PROBLEM TO SOLVE - Write the entries below out again without a single difference.

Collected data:
/-- R174, R176, R177, with a correct inverse: one search step. The pending slots whose candidate is a valid tail word, and only
those, are resolved; each leaves its record, in slot order; one more prefix is counted; and the search ends with `FE` if nothing is
pending any more, else with `FX` on the last prefix, else moves to the next one. -/
def Obligations.OneSearchStepResolvesExactlyTheValidCandidates : Prop :=
  ∀ s : State, s.Inv → s.cfg.MinvCorrect → s.run = true →
    let x := s.dig.bytes
    let p := partialForwardHash s.cfg x 15
    let hit (sl : Slot) : Bool := sl.pend && validTail (p ^^^ sl.trim)
    let resolve (sl : Slot) : Slot := { sl with pend := sl.pend && !hit sl }
    ∃ t, exec (.srun 1) s = .next t ∧
      t = { s with
        tgt := (s.tgt.take s.tn.toNat).map resolve ++ s.tgt.drop s.tn.toNat
        pcnt := s.pcnt + 1, res := t.res, rn := t.rn, dig := t.dig, run := t.run, fe := t.fe, fx := t.fx
        rsps := ((0x00 : BitVec 8) ++ (1 : BitVec 64)) :: s.rsps } ∧
      t.records = s.records ++ (s.allocated.filter hit).map (fun sl =>
        ⟨sl.hash, x ++ (bytes8 (p ^^^ sl.trim)).take 7 ++ [0]⟩) ∧
      (if t.pendingCount = 0 then t.run = false ∧ t.fe = true ∧ t.fx = false ∧ t.dig = s.dig
       else if s.dig.digits = List.replicate 8 93 then t.run = false ∧ t.fe = false ∧ t.fx = true ∧ t.dig = s.dig
       else t.run = true ∧ t.fe = false ∧ t.fx = false ∧ t.dig.index = s.dig.index + 1)

/-- R180, with a correct inverse: `SRUN n` in a search completes with `OK`, answers the number of steps it executed, at most `n`, and
fewer only if the search ended; with no search in progress it raises `E_NOTRUN`; `SRUN 0` does nothing. Of the state it touches
only what R177 names. -/
def Obligations.SrunExecutesUpToItsCount : Prop :=
  ∀ (n : BitVec 64) (s : State), s.fault = false →
    encode (.srun n) = (0x41 : BitVec 8) ++ n ∧
    (s.run = false → exec (.srun n) s = .next { s with rsps := ((0x03 : BitVec 8) ++ (0 : BitVec 64)) :: s.rsps }) ∧
    (s.run = true → exec (.srun 0) s = .next { s with rsps := ((0x00 : BitVec 8) ++ (0 : BitVec 64)) :: s.rsps }) ∧
    (s.run = true → s.Inv → s.cfg.MinvCorrect →
      ∃ (t : State) (c : Word), exec (.srun n) s = .next t ∧
        t = { s with
          tgt := t.tgt, dig := t.dig, run := t.run, fe := t.fe, fx := t.fx, pcnt := t.pcnt, res := t.res, rn := t.rn
          rsps := ((0x00 : BitVec 8) ++ c) :: s.rsps } ∧
        c.toNat ≤ n.toNat ∧ t.pcnt.toNat = s.pcnt.toNat + c.toNat ∧ (c.toNat < n.toNat → t.run = false))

TASK ANSWER -
/-- R174, R176, R177, with a correct inverse: one search step. The pending slots whose candidate is a valid tail word, and only
those, are resolved; each leaves its record, in slot order; one more prefix is counted; and the search ends with `FE` if nothing is
pending any more, else with `FX` on the last prefix, else moves to the next one. -/
def Obligations.OneSearchStepResolvesExactlyTheValidCandidates : Prop :=
  ∀ s : State, s.Inv → s.cfg.MinvCorrect → s.run = true →
    let x := s.dig.bytes
    let p := partialForwardHash s.cfg x 15
    let hit (sl : Slot) : Bool := sl.pend && validTail (p ^^^ sl.trim)
    let resolve (sl : Slot) : Slot := { sl with pend := sl.pend && !hit sl }
    ∃ t, exec (.srun 1) s = .next t ∧
      t = { s with
        tgt := (s.tgt.take s.tn.toNat).map resolve ++ s.tgt.drop s.tn.toNat
        pcnt := s.pcnt + 1, res := t.res, rn := t.rn, dig := t.dig, run := t.run, fe := t.fe, fx := t.fx
        rsps := ((0x00 : BitVec 8) ++ (1 : BitVec 64)) :: s.rsps } ∧
      t.records = s.records ++ (s.allocated.filter hit).map (fun sl =>
        ⟨sl.hash, x ++ (bytes8 (p ^^^ sl.trim)).take 7 ++ [0]⟩) ∧
      (if t.pendingCount = 0 then t.run = false ∧ t.fe = true ∧ t.fx = false ∧ t.dig = s.dig
       else if s.dig.digits = List.replicate 8 93 then t.run = false ∧ t.fe = false ∧ t.fx = true ∧ t.dig = s.dig
       else t.run = true ∧ t.fe = false ∧ t.fx = false ∧ t.dig.index = s.dig.index + 1)

/-- R180, with a correct inverse: `SRUN n` in a search completes with `OK`, answers the number of steps it executed, at most `n`, and
fewer only if the search ended; with no search in progress it raises `E_NOTRUN`; `SRUN 0` does nothing. Of the state it touches
only what R177 names. -/
def Obligations.SrunExecutesUpToItsCount : Prop :=
  ∀ (n : BitVec 64) (s : State), s.fault = false →
    encode (.srun n) = (0x41 : BitVec 8) ++ n ∧
    (s.run = false → exec (.srun n) s = .next { s with rsps := ((0x03 : BitVec 8) ++ (0 : BitVec 64)) :: s.rsps }) ∧
    (s.run = true → exec (.srun 0) s = .next { s with rsps := ((0x00 : BitVec 8) ++ (0 : BitVec 64)) :: s.rsps }) ∧
    (s.run = true → s.Inv → s.cfg.MinvCorrect →
      ∃ (t : State) (c : Word), exec (.srun n) s = .next t ∧
        t = { s with
          tgt := t.tgt, dig := t.dig, run := t.run, fe := t.fe, fx := t.fx, pcnt := t.pcnt, res := t.res, rn := t.rn
          rsps := ((0x00 : BitVec 8) ++ c) :: s.rsps } ∧
        c.toNat ≤ n.toNat ∧ t.pcnt.toNat = s.pcnt.toNat + c.toNat ∧ (c.toNat < n.toNat → t.run = false))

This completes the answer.